**INPUT DATA:**
-- ==== Sys2Proof/Laws/Management.lean ====
section
/-! SUPPORT. What a management port does with a bus transaction, said once for each shared operation: the
start of an I2C transfer, more bits of a write or a read, and the ends. -/

namespace Sys2Proof.Machine

/-! ### The start of an I2C transfer (R172) -/

/-- Port S's own address on a free bus is acknowledged and the transfer taken. -/
theorem addressed_own {s : State} {act : State → State} (h : s.busFree .s = true) :
    s.addressed s.address act = act { s with acks := 1 } := by
  simp [State.addressed, State.acknowledges, h]

/-- Another address on a free bus is not acknowledged. -/
theorem addressed_other {s : State} {a : BitVec 7} {act : State → State} (h : s.busFree .s = true)
    (ha : a ≠ s.address) : s.addressed a act = { s with portS := s.portS.quiet, acks := 0 } := by
  simp [State.addressed, State.acknowledges, h, ha]

/-- While RST is low, or a transaction runs or is missed, nothing changes. -/
theorem addressed_busy {s : State} {a : BitVec 7} {act : State → State} (h : s.busFree .s = false) :
    s.addressed a act = s := by
  simp [State.addressed, State.acknowledges, h]

/-! ### More bits of a write -/

/-- Bytes after an unfinished byte's first bits are stored where the write was taken (R173). -/
theorem writeMore_taken {x : MPort} {shift : List Bool} (h : x.bus = .writing true shift)
    (bits : List Bool) : x.writeMore bits = { x with
      request := storeFrame (x.request ++ wholeBytes (shift ++ bits)),
      bus := .writing true (unfinishedBits (shift ++ bits)) } := by
  simp [MPort.writeMore, h]

/-- They are not where it was refused (R175). -/
theorem writeMore_refused {x : MPort} {shift : List Bool} (h : x.bus = .writing false shift)
    (bits : List Bool) : x.writeMore bits = { x with bus := .writing false (unfinishedBits (shift ++ bits)) } := by
  simp [MPort.writeMore, h]

/-! ### What a read has sent -/

@[simp] theorem length_readBytes (x : MPort) (live : Bool) (first count : Nat) :
    (x.readBytes live first count).length = count := by
  simp [MPort.readBytes]

/-- A response read keeps one byte begun for every eight bits or the first of them (R176). -/
theorem length_sent_readMore {x : MPort} {live : Bool} {k : Nat} (h : x.bus = .reading live k)
    (hs : x.sent.length = (k + 7) / 8) (count : Nat) :
    (x.readMore count).sent.length = (k + count + 7) / 8 := by
  simp only [MPort.readMore, h, List.length_append, length_readBytes, hs, bytesBegun]
  omega

/-! ### The ends -/

/-- No transaction runs after the end of one that was running as RST rose, whichever end it is (R184). -/
theorem ends_missed {x : MPort} (h : x.bus = .missed) :
    x.endWrite = { x with bus := .free } ∧ x.endRead = { x with bus := .free } := by
  simp [MPort.endWrite, MPort.endRead, h]

end Sys2Proof.Machine
end

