theorem enables_onRevision {id : Half} {expected : Byte} {act : Nat → Record → State → Answer × State}
    {s : State} (hact : ∀ k r, enables (act k r s).2 = enables s) :
    enables (onRevision id expected act s).2 = enables s := by
  refine enables_onRecord fun k r => ?_
  split
  · exact hact k r
  · rfl

theorem enables_onPort {port : Byte} {act : PortNo → State → Answer × State} {s : State}
    (hact : ∀ n, enables (act n s).2 = enables s) : enables (onPort port act s).2 = enables s := by
  unfold onPort
  split
  · exact hact _
  · rfl

theorem enables_doConnect (q : ConnectReq) (s : State) : enables (doConnect q s).2 = enables s := by
  unfold doConnect
  repeat' split
  all_goals rfl

theorem enables_modifyRecord (q : ModifyReq) (id : Nat) (r : Record) (s : State) :
    enables (modifyRecord q id r s).2 = enables s := by
  unfold modifyRecord modifyAdd modifyRemove
  repeat' split
  all_goals rfl

theorem enables_retireRecord (id : Nat) (r : Record) (s : State) :
    enables (retireRecord id r s).2 = enables s := by
  unfold retireRecord
  split
  case h_1 => exact enables_freeRecord s id r
  all_goals rfl

theorem enables_holdRecord (id : Nat) (r : Record) (s : State) :
    enables (holdRecord id r s).2 = enables s := by
  unfold holdRecord
  split <;> rfl

theorem enables_releaseRecord (id : Nat) (r : Record) (s : State) :
    enables (releaseRecord id r s).2 = enables s := by
  unfold releaseRecord
  split <;> rfl

theorem enables_doFind (port slot direction : Byte) (s : State) :
    enables (doFind port slot direction s).2 = enables s := by
  unfold doFind
  repeat' split
  all_goals rfl

theorem enables_doNext (start : Half) (s : State) : enables (doNext start s).2 = enables s := by
  unfold doNext
  repeat' split
  all_goals rfl

theorem enables_protectRecord (q : ProtectReq) (id : Nat) (r : Record) (s : State) :
    enables (protectRecord q id r s).2 = enables s := by
  unfold protectRecord
  repeat' split
  all_goals rfl

theorem enables_unprotectRecord (id : Nat) (r : Record) (s : State) :
    enables (unprotectRecord id r s).2 = enables s := by
  unfold unprotectRecord
  repeat' split
  all_goals rfl

theorem enables_switchRecord (command : Byte) (id : Nat) (r : Record) (s : State) :
    enables (switchRecord command id r s).2 = enables s := by
  unfold switchRecord
  split
  case isTrue => rfl
  case isFalse =>
    split
    case h_1 => rfl
    case h_2 =>
      split
      case h_1 => rfl
      case h_2 =>
        split
        case h_1 => rfl
        case h_2 => exact enables_commitContext ..

theorem enables_doPortSet (q : PortSetReq) (s : State) : enables (doPortSet q s).2 = enables s := by
  refine enables_onPort fun n => ?_
  split
  · exact enables_changePort ..
  · rfl

theorem enables_doPortLoop (port command : Byte) (s : State) :
    enables (doPortLoop port command s).2 = enables s := by
  refine enables_onPort fun n => ?_
  split
  case h_1 => rfl
  case h_2 l _ =>
    split
    · exact enables_changePort ..
    · rfl

theorem enables_doPortSendCode (port code : Byte) (count : Half) (s : State) :
    enables (doPortSendCode port code count s).2 = enables s := by
  refine enables_onPort fun n => ?_
  repeat' split
  all_goals rfl

theorem enables_doRefSelect (selection port : Byte) (s : State) :
    enables (doRefSelect selection port s).2 = enables s := by
  unfold doRefSelect
  split <;> rfl

theorem enables_doAttention (s : State) : enables (doAttention s).2 = enables s := by
  unfold doAttention
  split <;> rfl

@[simp] theorem enables_emptied (s : State) : enables s.emptied = enables s := by
  simp only [enables, State.emptied]

@[simp] theorem enables_releaseInward (before s : State) (n : PortNo) :
    enables (before.releaseInward s n) = enables s := enables_ite (enables_changePort s n _) rfl

theorem enables_doDeviceReset (s : State) : enables (doDeviceReset s).2 = enables s := by
  have hports := enables_foldl (enables_releaseInward s) (List.finRange 16) s.emptied
  rw [enables_emptied] at hports
  unfold doDeviceReset
  split
  · rw [enables_setMport, hports]
  · exact hports

/-! ### Commands -/

/-- Where the outcome goes on, it has the enables of `s`. -/
def KeepsEnables (s : State) (o : Host.Outcome State Fault Refusal) : Prop :=
  ∀ t, o = .next t → enables t = enables s

theorem keepsEnables_next {s t : State} (h : enables t = enables s) : KeepsEnables s (.next t) := by
  rintro _ ⟨⟩
  exact h

/-- A command that acts under a guard and otherwise changes nothing. -/
theorem keepsEnables_guard {p : Prop} [Decidable p] {s t : State} (h : enables t = enables s) :
    KeepsEnables s (if p then .next t else .next s) := by
  split
  · exact keepsEnables_next h
  · exact keepsEnables_next rfl

theorem keepsEnables_carryOut {i : Instr} {act : State → Answer × State} {s : State}
    (hact : enables (act s).2 = enables s) : KeepsEnables s (carryOut i act s) := by
  obtain ⟨x, -, hc⟩ | ⟨-, hc⟩ := carryOut_next i act s
  · rw [hc]
    exact keepsEnables_next hact
  · rw [hc]
    exact keepsEnables_next rfl

theorem keepsEnables_handOver (s : State) : KeepsEnables s (execHandOver s) := by
  unfold execHandOver
  split
  · exact keepsEnables_next (enables_handOn s _)
  · exact keepsEnables_next rfl

theorem keepsEnables_responsePlaced (s : State) : KeepsEnables s (execResponsePlaced s) := by
  unfold execResponsePlaced
  split
  case h_1 =>
    split
    case h_1 => exact keepsEnables_next (enables_place s _ _)
    case h_2 => exact keepsEnables_next rfl
  case h_2 => exact keepsEnables_next rfl

theorem keepsEnables_oscillatorFrameStart (s : State) : KeepsEnables s (execOscillatorFrameStart s) := by
  unfold execOscillatorFrameStart
  split
  · exact keepsEnables_next rfl
  · exact keepsEnables_next (enables_ite
      ((enables_oscillatorStart _).trans (enables_takeLateMark s)) (enables_takeLateMark s))

theorem keepsEnables_alignedFrameReceived (n : PortNo) (moment : Nat) (nibble symbol : List Bool)
    (s : State) : KeepsEnables s (execAlignedFrameReceived n moment nibble symbol s) :=
  keepsEnables_next ((enables_changeCounted ..).trans (enables_frameMark ..))

theorem keepsEnables_supervisionIntervalExpiry (turn : Turn) (s : State) :
    KeepsEnables s (execSupervisionIntervalExpiry turn s) :=
  keepsEnables_guard ((enables_withInterval ..).trans (enables_evaluate s turn))

theorem keepsEnables_slipPeriodEnd (turn : Turn) (s : State) : KeepsEnables s (execSlipPeriodEnd turn s) :=
  keepsEnables_guard ((enables_withSlipPeriod ..).trans (enables_changePorts s _))

theorem exec_keepsEnables {c : Instr} (hr : c ≠ .rstAssert) (ha : ∀ m e, c ≠ .attnEnable m e) (s : State) :
    KeepsEnables s (exec c s) := by
  cases c with
  | rstAssert => exact absurd rfl hr
  | attnEnable m e => exact absurd rfl (ha m e)
  | connect q => exact keepsEnables_carryOut (enables_doConnect q s)
  | modify q => exact keepsEnables_carryOut (enables_onRevision fun k r => enables_modifyRecord q k r s)
  | retire id e => exact keepsEnables_carryOut (enables_onRevision fun k r => enables_retireRecord k r s)
  | hold id e => exact keepsEnables_carryOut (enables_onRevision fun k r => enables_holdRecord k r s)
  | release id e => exact keepsEnables_carryOut (enables_onRevision fun k r => enables_releaseRecord k r s)
  | query id => exact keepsEnables_carryOut (enables_onRecord fun _ _ => rfl)
  | find p k d => exact keepsEnables_carryOut (enables_doFind p k d s)
  | nextRecord k => exact keepsEnables_carryOut (enables_doNext k s)
  | protect q => exact keepsEnables_carryOut (enables_onRevision fun k r => enables_protectRecord q k r s)
  | unprotect id e =>
    exact keepsEnables_carryOut (enables_onRevision fun k r => enables_unprotectRecord k r s)
  | switch id e c =>
    exact keepsEnables_carryOut (enables_onRevision fun k r => enables_switchRecord c k r s)
  | portSet q => exact keepsEnables_carryOut (enables_doPortSet q s)
  | portQuery p => exact keepsEnables_carryOut (enables_onPort fun _ => rfl)
  | portClearCounts p => exact keepsEnables_carryOut (enables_onPort fun _ => rfl)
  | portLoop p c => exact keepsEnables_carryOut (enables_doPortLoop p c s)
  | portSendCode p c k => exact keepsEnables_carryOut (enables_doPortSendCode p c k s)
  | refSelect y p => exact keepsEnables_carryOut (enables_doRefSelect y p s)
  | attention => exact keepsEnables_carryOut (enables_doAttention s)
  | deviceQuery => exact keepsEnables_carryOut rfl
  | deviceReset => exact keepsEnables_carryOut (enables_doDeviceReset s)
  | writeRequest via bits => exact keepsEnables_next (enables_writePart s via bits)
  | writeTransactionEnd p => exact keepsEnables_next (enables_setMport s p _)
  | readResponse k => exact keepsEnables_next (enables_readPart s .m k)
  | readResponseEnd p => exact keepsEnables_next (enables_setMport s p _)
  | readStatus k => exact keepsEnables_next (enables_statusPart s .m true k)
  | i2cRead a k => exact keepsEnables_next (enables_i2cRead s a k)
  | lastOperationSet a d => exact keepsEnables_next (enables_addressed (fun s => enables_i2cWrite s d) s a)
  | handOver => exact keepsEnables_handOver s
  | responsePlaced => exact keepsEnables_responsePlaced s
  | rstRelease r => exact keepsEnables_guard rfl
  | losAsserted n | losDeasserted n => exact keepsEnables_next (enables_changePort s n _)
  | candidateFound n x | allOnesPeriod n x => exact keepsEnables_next (enables_changePort s n _)
  | frameWriteComplete n b | slipBufferSlotWritten n b =>
    exact keepsEnables_next (enables_changePort s n _)
  | sendCodeBurstEnd n => exact keepsEnables_next (enables_changePort s n _)
  | verifyCheck n a b => exact keepsEnables_next (enables_changeCounted s n _)
  | alignedFrameReceived n k a b => exact keepsEnables_alignedFrameReceived n k a b s
  | sfrMark k => exact keepsEnables_guard (enables_mark s k)
  | oscillatorFrameStart => exact keepsEnables_oscillatorFrameStart s
  | markWindowClose | goodMarkTimeout => exact keepsEnables_guard rfl
  | supervisionIntervalExpiry turn => exact keepsEnables_supervisionIntervalExpiry turn s
  | waitToRestoreExpiry turn => exact keepsEnables_next (enables_foldl (enables_expireWait turn) _ s)
  | slipPeriodEnd turn => exact keepsEnables_slipPeriodEnd turn s
  | loopTimerExpiry turn => exact keepsEnables_next (enables_changePorts s _)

**WHAT YOU NEED TO DO:** Please print, exactly and with nothing else, the lines from the first line of the entries through the line containing "transfer taken. -/".

**TASK ANSWER:**
-- ==== Sys2Proof/Laws/Management.lean ====
section
/-! SUPPORT. What a management port does with a bus transaction, said once for each shared operation: the
start of an I2C transfer, more bits of a write or a read, and the ends. -/

namespace Sys2Proof.Machine

/-! ### The start of an I2C transfer (R172) -/

/-- Port S's own address on a free bus is acknowledged and the transfer taken. -/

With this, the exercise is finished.